AIM OF THE TASK:
Once you reach the line containing "unfold Obligations.StepKeepsTheInvariant" in the entries below, write out that line and each one after it down to the line containing "theorem clockChargesTheCost : Obligations.ClockChargesTheCost", exactly and with nothing added.

DATA TO EXAMINE:
/-- The cost of the CB opcode of the fields x, y and `r` (R301). -/
theorem defaultCost_cb {x y : Nat} (hx : x < 4) (hy : y < 8) (r : R8) :
    defaultCost (0xCB00 + 64 * x + 8 * y + r8Code r) =
      (if r = .mhl then (if x = 1 then 12 else 16) else 8, if r = .mhl then (if x = 1 then 12 else 16) else 8) := by
  have hr := r8Code_lt r
  have hop2 : (0xCB00 + 64 * x + 8 * y + r8Code r) % 0x100 = 64 * x + 8 * y + r8Code r := by omega
  have hz : (64 * x + 8 * y + r8Code r) % 8 = r8Code r := by omega
  have hx' : (64 * x + 8 * y + r8Code r) / 64 = x := by omega
  rw [defaultCost, if_neg (by omega), hop2, cbCost, hz, hx']
  simp only [r8Code_eq_six_iff]

theorem opcode_ofRot (o : RotOp) (r : R8) : opcode (.ofRot o r) = 0xCB00 + 64 * 0 + 8 * rotCode o + r8Code r := by
  cases r with
  | mhl => cases o <;> rfl
  | reg x => cases o <;> cases x <;> rfl

theorem opcode_ofBit (b : BitIx) (r : R8) : opcode (.ofBit b r) = 0xCB00 + 64 * 1 + 8 * bitCode b + r8Code r := by
  cases r with
  | mhl => cases b <;> rfl
  | reg x => cases b <;> cases x <;> rfl

theorem opcode_ofRes (b : BitIx) (r : R8) : opcode (.ofRes b r) = 0xCB00 + 64 * 2 + 8 * bitCode b + r8Code r := by
  cases r with
  | mhl => cases b <;> rfl
  | reg x => cases b <;> cases x <;> rfl

theorem opcode_ofSet (b : BitIx) (r : R8) : opcode (.ofSet b r) = 0xCB00 + 64 * 3 + 8 * bitCode b + r8Code r := by
  cases r with
  | mhl => cases b <;> rfl
  | reg x => cases b <;> cases x <;> rfl

theorem rotCode_lt (o : RotOp) : rotCode o < 8 := by cases o <;> decide
theorem bitCode_lt (b : BitIx) : bitCode b < 8 := by cases b <;> decide

theorem cost_cb (o : RotOp) (b : BitIx) (r : R8) :
    let c := if r = .mhl then 16 else 8
    defaultCost (opcode (.ofRot o r)) = (c, c) ∧ defaultCost (opcode (.ofRes b r)) = (c, c) ∧
    defaultCost (opcode (.ofSet b r)) = (c, c) ∧
    defaultCost (opcode (.ofBit b r)) = (if r = .mhl then 12 else 8, if r = .mhl then 12 else 8) := by
  rw [opcode_ofRot, opcode_ofBit, opcode_ofRes, opcode_ofSet]
  exact ⟨defaultCost_cb (by decide) (rotCode_lt o) r, defaultCost_cb (by decide) (bitCode_lt b) r,
    defaultCost_cb (by decide) (bitCode_lt b) r, defaultCost_cb (by decide) (bitCode_lt b) r⟩

/-- A configuration that does not override an opcode charges the default (R9, R325). -/
theorem costOf_of_not_overridden {cfg : Config} {op : Nat} (h : ∀ r ∈ cfg.costs, r.op ≠ op) (taken : Bool) :
    costOf cfg op taken = if taken then (defaultCost op).2 else (defaultCost op).1 := by
  have hnone : cfg.costs.find? (fun r => r.op == op) = none := by
    simpa only [List.find?_eq_none, beq_iff_eq] using h
  rw [costOf, costEntry, hnone]

end Sys2Proof.Machine

/-- Settles O18: what is fetched is the instruction the bytes at PC decode to, and `complete` is the end of the step. -/
theorem stepRunsTheDecodedInstruction : Obligations.StepRunsTheDecodedInstruction := by
  unfold Obligations.StepRunsTheDecodedInstruction
  intro s i rest hrun hdecode s1 f
  obtain ⟨t, hexec, -⟩ := exec_next_keeps i s1
  have hfetch : fetchInstr (setTaken false s) = f := fetchInstr_eq hdecode
  have hcomplete : complete s.cpu.pc f t = if t.status = .ok
      then poll (tickSystem (costOf t.cfg (opcode i) t.cpu.taken) (stepHooks s.cpu.pc f t)) else t := by
    split
    · exact complete_of_ok _ _ ‹_›
    · exact complete_of_not_ok _ _ ‹_›
  refine ⟨⟨t, hexec, ?step⟩, fetchedBytes_cpu _ _, (fetchedBytes_status _ _).trans hrun.1, fetchedBytes_cells _ _⟩
  case step =>
    rw [step_eq_next_iff, ← hcomplete]
    exact ⟨hrun, by simp only [runInstr, hfetch, f, hexec]⟩

/-- Settles O20: fetch and instruction keep what `Keeps` says, and the end of the step the invariant. -/
theorem stepKeepsTheInvariant : Obligations.StepKeepsTheInvariant := by
  unfold Obligations.StepKeepsTheInvariant
  intro s t hinv hstep
  obtain ⟨-, u, hexec, rfl⟩ := step_cases hstep
  exact (endKeeps_complete _ _ u).inv ((keeps_fetch_exec hexec).inv hinv)

/-- Settles O22: `unbindSum` is conserved throughout, and the first fetch at 0x0100 is where the overlay goes. -/
theorem overlayIsRemovedOnce : Obligations.OverlayIsRemovedOnce := by
  unfold Obligations.OverlayIsRemovedOnce
  intro s t hstep
  obtain ⟨-, u, hexec, rfl⟩ := step_cases hstep
  have hkeeps := keeps_fetch_exec hexec
  have hend := endKeeps_complete s.cpu.pc (fetchInstr (setTaken false s)) u
  refine ⟨hend.unbind.trans hkeeps.unbind, fun hb => hend.bootBound.trans (hkeeps.bootBound_of_unbound hb),
    fun hpc => hend.bootBound.trans ?_⟩
  have hfirst := fetchByte_bootBound (s := setTaken false s) hpc
  exact ((keeps_fetchInstr_of_fetchByte _).trans (exec_keeps hexec)).bootBound_of_unbound hfirst

/-- Settles O23: no instruction touches the scheduler, so the end of the step alone moves the clock. -/
theorem clockChargesTheCost : Obligations.ClockChargesTheCost := by
  unfold Obligations.ClockChargesTheCost
  intro s t i rest hdecode hstep
  obtain ⟨-, u, hexec, rfl⟩ := step_cases hstep
  have hkeeps := keeps_fetch_exec hexec
  have hop : (fetchInstr (setTaken false s)).op = opcode i :=
    congrArg Fetched.op (fetchInstr_eq (s := setTaken false s) hdecode)
  obtain ⟨hcharged, hfree⟩ := complete_sched s.cpu.pc (fetchInstr (setTaken false s)) u
  rw [complete_status, (endKeeps_complete _ _ u).cpu, ← hkeeps.sched, ← hkeeps.cfg, ← hop]
  exact ⟨hcharged, hfree⟩

/-- Settles O27: the table family by family, with one cost for a register operand and one for (HL); the default where
nothing is overridden; and what a step charges, which is O23. -/
theorem costTable : Obligations.CostTable := by
  unfold Obligations.CostTable
  refine ⟨cost_conditional, fun _ => eq_conditional_of_two_costs,
    fun o r n => ⟨cost_ofAlu o r, cost_ofAluImm o n, (cost_ofIncDec r).1, (cost_ofIncDec r).2⟩,
    fun r r' n => ⟨?ld, ?fromHl, ?toHl, cost_ofLdImm r n, defaultCost_of_opcode 0x36 rfl rfl⟩, ?indirect, ?short,
    fun n nn => ?immediate, fun p q t nn => ⟨cost_ofLdRR p nn, ?incRR, ?decRR, ?addHl, ?push, ?pop, ?rst, rfl, rfl⟩,
    fun o b r => ?cb, fun n => ?placeholders,
    fun cfg op h => ⟨costOf_of_not_overridden h false, costOf_of_not_overridden h true⟩, clockChargesTheCost⟩
  case ld => cases r <;> cases r' <;> rfl
  case fromHl | toHl => cases r <;> rfl
  case incRR | decRR | addHl => cases p <;> rfl
  case push | pop => cases q <;> rfl
  case rst => cases t <;> rfl
  case indirect | short => decide
  case immediate => exact ⟨defaultCost_of_opcode 0xF0 rfl rfl, defaultCost_of_opcode 0xE0 rfl rfl,
      defaultCost_of_opcode 0xFA rfl rfl, defaultCost_of_opcode 0xEA rfl rfl, defaultCost_of_opcode 0x08 rfl rfl,
      defaultCost_of_opcode 0xE8 rfl rfl, defaultCost_of_opcode 0xF8 rfl rfl, defaultCost_of_opcode 0x18 rfl rfl,
      defaultCost_of_opcode 0xC3 rfl rfl, defaultCost_of_opcode 0xCD rfl rfl⟩
  case cb => exact cost_cb o b r
  case placeholders =>
    simp only [placeholderOpcodes, List.forall_mem_cons]
    exact ⟨rfl, rfl, defaultCost_of_opcode 0x10 rfl rfl, rfl, rfl, nofun⟩

end

section
/-! PROOFS. The frames of the instructions: what each leaves alone in memory, in the registers and in the flags, from
the frames of the operations it is made of (`MemFrame`, `CpuFrame`), and what every instruction leaves to the engine
(10_state.md R106, R110 to R119; the "flags" column and the destinations of 40_alu8.md to 46_misc.md). -/

open Sys2Proof Sys2Proof.Machine

namespace Sys2Proof.Machine

/-- The flags column of a row that writes no flag. -/
abbrev keptFlags : FlagColumn := ⟨.kept, .kept, .kept, .kept⟩

theorem FlagRule.allows_of_eq {r : FlagRule} {old old' new : Bool} (h : r.allows old' new) (heq : old' = old) :
    r.allows old new := heq ▸ h

/-- One frame after another, the first of which writes no flag. -/
theorem CpuFrame.trans {regs regs' : List Reg8} {sp sp' : Bool} {fc : FlagColumn} {s t u : State}
    (h : CpuFrame regs sp keptFlags s t) (g : CpuFrame regs' sp' fc t u) :
    CpuFrame (regs ++ regs') (sp || sp') fc s u where
  regs := fun r hr => by
    rw [List.mem_append, not_or] at hr
    exact (g.regs r hr.2).trans (h.regs r hr.1)
  sp := fun e => by
    rw [Bool.or_eq_false_iff] at e
    exact (g.sp e.2).trans (h.sp e.1)
  z := FlagRule.allows_of_eq g.z h.z
  n := FlagRule.allows_of_eq g.n h.n
  h := FlagRule.allows_of_eq g.h h.h
  c := FlagRule.allows_of_eq g.c h.c

/-- What an operation from `s` to `t` leaves alone: all memory but the addresses `st`, all registers but `regs`, SP
unless `sp`, and each flag as the column `fc` says. -/
structure Frame (s t : State) (st : List Word) (regs : List Reg8) (sp : Bool) (fc : FlagColumn) : Prop where
  mem : MemFrame st s t
  cpu : CpuFrame regs sp fc s t

/-- One operation after another. The second must start at the same PC, on which the unbind depends (R211). -/
theorem Frame.trans {s t u : State} {st st' : List Word} {regs regs' : List Reg8} {sp sp' : Bool} {fc : FlagColumn}
    (h : Frame s t st regs sp keptFlags) (g : Frame t u st' regs' sp' fc) (hpc : t.cpu.pc = s.cpu.pc) :
    Frame s u (st ++ st') (regs ++ regs') (sp || sp') fc :=
  ⟨h.mem.trans g.mem hpc, h.cpu.trans g.cpu⟩

/-- An update of the cpu after a frame. -/
theorem Frame.then {s t u : State} {st : List Word} {regs regs' : List Reg8} {sp sp' : Bool} {fc : FlagColumn}
    (h : Frame s t st regs sp keptFlags) (g : CpuFrame regs' sp' fc t u) (hmem : u.mem = t.mem) :
    Frame s u st (regs ++ regs') (sp || sp') fc :=
  ⟨h.mem.then hmem, h.cpu.trans g⟩

/-- The flags are set after a frame that keeps them. -/
theorem Frame.setFlags {s t : State} {st : List Word} {regs : List Reg8} {sp : Bool}
    (h : Frame s t st regs sp keptFlags) (f : Flags) (fc : FlagColumn) (hz : fc.z.allows s.cpu.flags.z f.z)
    (hn : fc.n.allows s.cpu.flags.n f.n) (hh : fc.h.allows s.cpu.flags.h f.h) (hc : fc.c.allows s.cpu.flags.c f.c) :
    Frame s (Machine.setFlags f t) st regs sp fc :=
  ⟨h.mem.then (setFlags_mem f t), h.cpu.setFlags f fc hz hn hh hc⟩

/-! Registers -/

section
variable (s : State)

theorem frame_of_eq {t : State} (hcpu : t.cpu = s.cpu) (hmem : t.mem = s.mem) : Frame s t [] [] false keptFlags :=
  ⟨memFrame_of_mem _ hmem, cpuFrame_of_cpu _ _ hcpu⟩

theorem cpuFrame_setSp (v : Word) : CpuFrame [] true keptFlags s (setSp v s) :=
  ⟨fun r _ => reg_setSp r v s, nofun, rfl, rfl, rfl, rfl⟩

theorem cpuFrame_setPc (v : Word) : CpuFrame [] false keptFlags s (setPc v s) :=
  ⟨fun r _ => reg_setPc r v s, fun _ => rfl, rfl, rfl, rfl, rfl⟩

theorem cpuFrame_setTaken (v : Bool) : CpuFrame [] false keptFlags s (setTaken v s) :=
  ⟨fun r _ => reg_setTaken r v s, fun _ => rfl, rfl, rfl, rfl, rfl⟩

theorem frame_setReg (r : Reg8) (v : Byte) : Frame s (setReg r v s) [] [r] false keptFlags :=
  ⟨memFrame_of_mem _ (setReg_mem r v s), cpuFrame_setReg r v s⟩

theorem frame_setSp (v : Word) : Frame s (setSp v s) [] [] true keptFlags :=
  ⟨memFrame_of_mem _ rfl, cpuFrame_setSp s v⟩

theorem frame_setPc (v : Word) : Frame s (setPc v s) [] [] false keptFlags :=
  ⟨memFrame_of_mem _ rfl, cpuFrame_setPc s v⟩

theorem frame_setFlags (f : Flags) (fc : FlagColumn) (hz : fc.z.allows s.cpu.flags.z f.z)
    (hn : fc.n.allows s.cpu.flags.n f.n) (hh : fc.h.allows s.cpu.flags.h f.h) (hc : fc.c.allows s.cpu.flags.c f.c) :
    Frame s (setFlags f s) [] [] false fc :=
  (frame_of_eq s rfl rfl).setFlags f fc hz hn hh hc

/-- The registers a write of a pair writes. -/
def pairDest : Reg16 → List Reg8
  | .af => [.a]
  | .bc => [.b, .c]
  | .de => [.d, .e]
  | .hl => [.h, .l]
  | .sp | .pc => []

def pairMovesSp : Reg16 → Bool
  | .sp => true
  | .af | .bc | .de | .hl | .pc => false

/-- The flags a write of a pair writes: F is the low byte of AF. -/
def pairColumn : Reg16 → FlagColumn
  | .af => ⟨.computed, .computed, .computed, .computed⟩
  | .bc | .de | .hl | .sp | .pc => keptFlags

theorem frame_setPair (p : Reg16) (v : Word) :
    Frame s (setPair p v s) [] (pairDest p) (pairMovesSp p) (pairColumn p) := by
  cases p with
  | af => exact (frame_setReg s .a (hiByte v)).setFlags _ _ trivial trivial trivial trivial
  | bc => exact (frame_setReg s .b (hiByte v)).then (cpuFrame_setReg .c (loByte v) _) rfl
  | de => exact (frame_setReg s .d (hiByte v)).then (cpuFrame_setReg .e (loByte v) _) rfl
  | hl => exact (frame_setReg s .h (hiByte v)).then (cpuFrame_setReg .l (loByte v) _) rfl
  | sp => exact frame_setSp s v
  | pc => exact frame_setPc s v

/-! The memory ports, the operand and the stack (R13, R210, R215, R600, R601) -/

theorem frame_readEffect (a : Word) : Frame s (readEffect a s) [] [] false keptFlags :=
  ⟨memFrame_readEffect a s, cpuFrame_of_cpu _ _ (readEffect_cpu a s)⟩

theorem frame_memWrite (a : Word) (v : Byte) : Frame s (memWrite a v s) [a] [] false keptFlags :=
  ⟨memFrame_memWrite a v s, cpuFrame_of_cpu _ _ (memWrite_cpu a v s)⟩

theorem frame_readR8 (r : R8) : Frame s (readR8 r s).2 [] [] false keptFlags :=
  ⟨memFrame_readR8 r s, cpuFrame_readR8 r s⟩

/-- A read then a write of the same operand. -/
theorem frame_updateR8 (r : R8) (v : Byte) :
    Frame s (writeR8 r v (readR8 r s).2) (r8Stores r s) (r8Dest r) false keptFlags :=
  ⟨memFrame_updateR8 r v s, cpuFrame_updateR8 r v s⟩

theorem frame_write16 (a v : Word) : Frame s (write16 a v s) [a, a + 1] [] false keptFlags :=
  (frame_memWrite s a _).trans (frame_memWrite _ (a + 1) _) (by rw [memWrite_cpu])

theorem frame_push16 (v : Word) : Frame s (push16 v s) [s.cpu.sp - 1, s.cpu.sp - 2] [] true keptFlags :=
  ⟨memFrame_push16 v s, (cpuFrame_setSp s (s.cpu.sp - 1 - 1)).congr rfl (push16_cpu v s)⟩

theorem frame_pop16 : Frame s (pop16 s).2 [] [] true keptFlags :=
  ⟨memFrame_pop16 s, (cpuFrame_setSp s (s.cpu.sp + 1 + 1)).congr rfl (pop16_cpu s)⟩

/-! 8-bit arithmetic and logic (40_alu8.md) -/

/-- The register an ALU operation writes: A, but for CP (R408). -/
def aluDest : AluOp → List Reg8
  | .cp => []
  | .add | .adc | .sub | .sbc | .and | .xor | .or => [.a]

/-- The flags column of an ALU operation (R401 to R408). -/
def aluColumn : AluOp → FlagColumn
  | .add | .adc => ⟨.computed, .zero, .computed, .computed⟩
  | .sub | .sbc | .cp => ⟨.computed, .one, .computed, .computed⟩
  | .and => ⟨.computed, .zero, .one, .zero⟩
  | .xor | .or => ⟨.computed, .zero, .zero, .zero⟩

theorem frame_aluValue (op : AluOp) (v : Byte) : Frame s (aluValue op v s) [] (aluDest op) false (aluColumn op) := by
  have ha := frame_setReg s .a
  cases op with
  | add | adc | sub | sbc => exact (ha _).setFlags _ _ trivial rfl trivial trivial
  | and | xor | or => exact (ha _).setFlags _ _ trivial rfl rfl rfl
  | cp => exact frame_setFlags s _ _ trivial rfl trivial trivial

theorem frame_aluR8 (op : AluOp) (r : R8) : Frame s (aluR8 op r s) [] (aluDest op) false (aluColumn op) :=
  (frame_readR8 s r).trans (frame_aluValue _ op _) (by rw [readR8_cpu])

theorem frame_incR8 (r : R8) :
    Frame s (incR8 r s) (r8Stores r s) (r8Dest r) false ⟨.computed, .zero, .computed, .kept⟩ :=
  (frame_updateR8 s r _).setFlags _ _ trivial rfl trivial (by simp [FlagRule.allows, incFlags])

theorem frame_decR8 (r : R8) :
    Frame s (decR8 r s) (r8Stores r s) (r8Dest r) false ⟨.computed, .one, .computed, .kept⟩ :=
  (frame_updateR8 s r _).setFlags _ _ trivial rfl trivial (by simp [FlagRule.allows, decFlags])

theorem frame_cplA : Frame s (cplA s) [] [.a] false ⟨.kept, .one, .one, .kept⟩ :=
  (frame_setReg s .a _).setFlags _ _ rfl rfl rfl rfl

theorem frame_setCarry : Frame s (setCarry s) [] [] false ⟨.kept, .zero, .zero, .one⟩ :=
  frame_setFlags s _ _ rfl rfl rfl rfl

RESULT OF THE TASK:
  unfold Obligations.StepKeepsTheInvariant
  intro s t hinv hstep
  obtain ⟨-, u, hexec, rfl⟩ := step_cases hstep
  exact (endKeeps_complete _ _ u).inv ((keeps_fetch_exec hexec).inv hinv)

/-- Settles O22: `unbindSum` is conserved throughout, and the first fetch at 0x0100 is where the overlay goes. -/
theorem overlayIsRemovedOnce : Obligations.OverlayIsRemovedOnce := by
  unfold Obligations.OverlayIsRemovedOnce
  intro s t hstep
  obtain ⟨-, u, hexec, rfl⟩ := step_cases hstep
  have hkeeps := keeps_fetch_exec hexec
  have hend := endKeeps_complete s.cpu.pc (fetchInstr (setTaken false s)) u
  refine ⟨hend.unbind.trans hkeeps.unbind, fun hb => hend.bootBound.trans (hkeeps.bootBound_of_unbound hb),
    fun hpc => hend.bootBound.trans ?_⟩
  have hfirst := fetchByte_bootBound (s := setTaken false s) hpc
  exact ((keeps_fetchInstr_of_fetchByte _).trans (exec_keeps hexec)).bootBound_of_unbound hfirst

/-- Settles O23: no instruction touches the scheduler, so the end of the step alone moves the clock. -/
theorem clockChargesTheCost : Obligations.ClockChargesTheCost := by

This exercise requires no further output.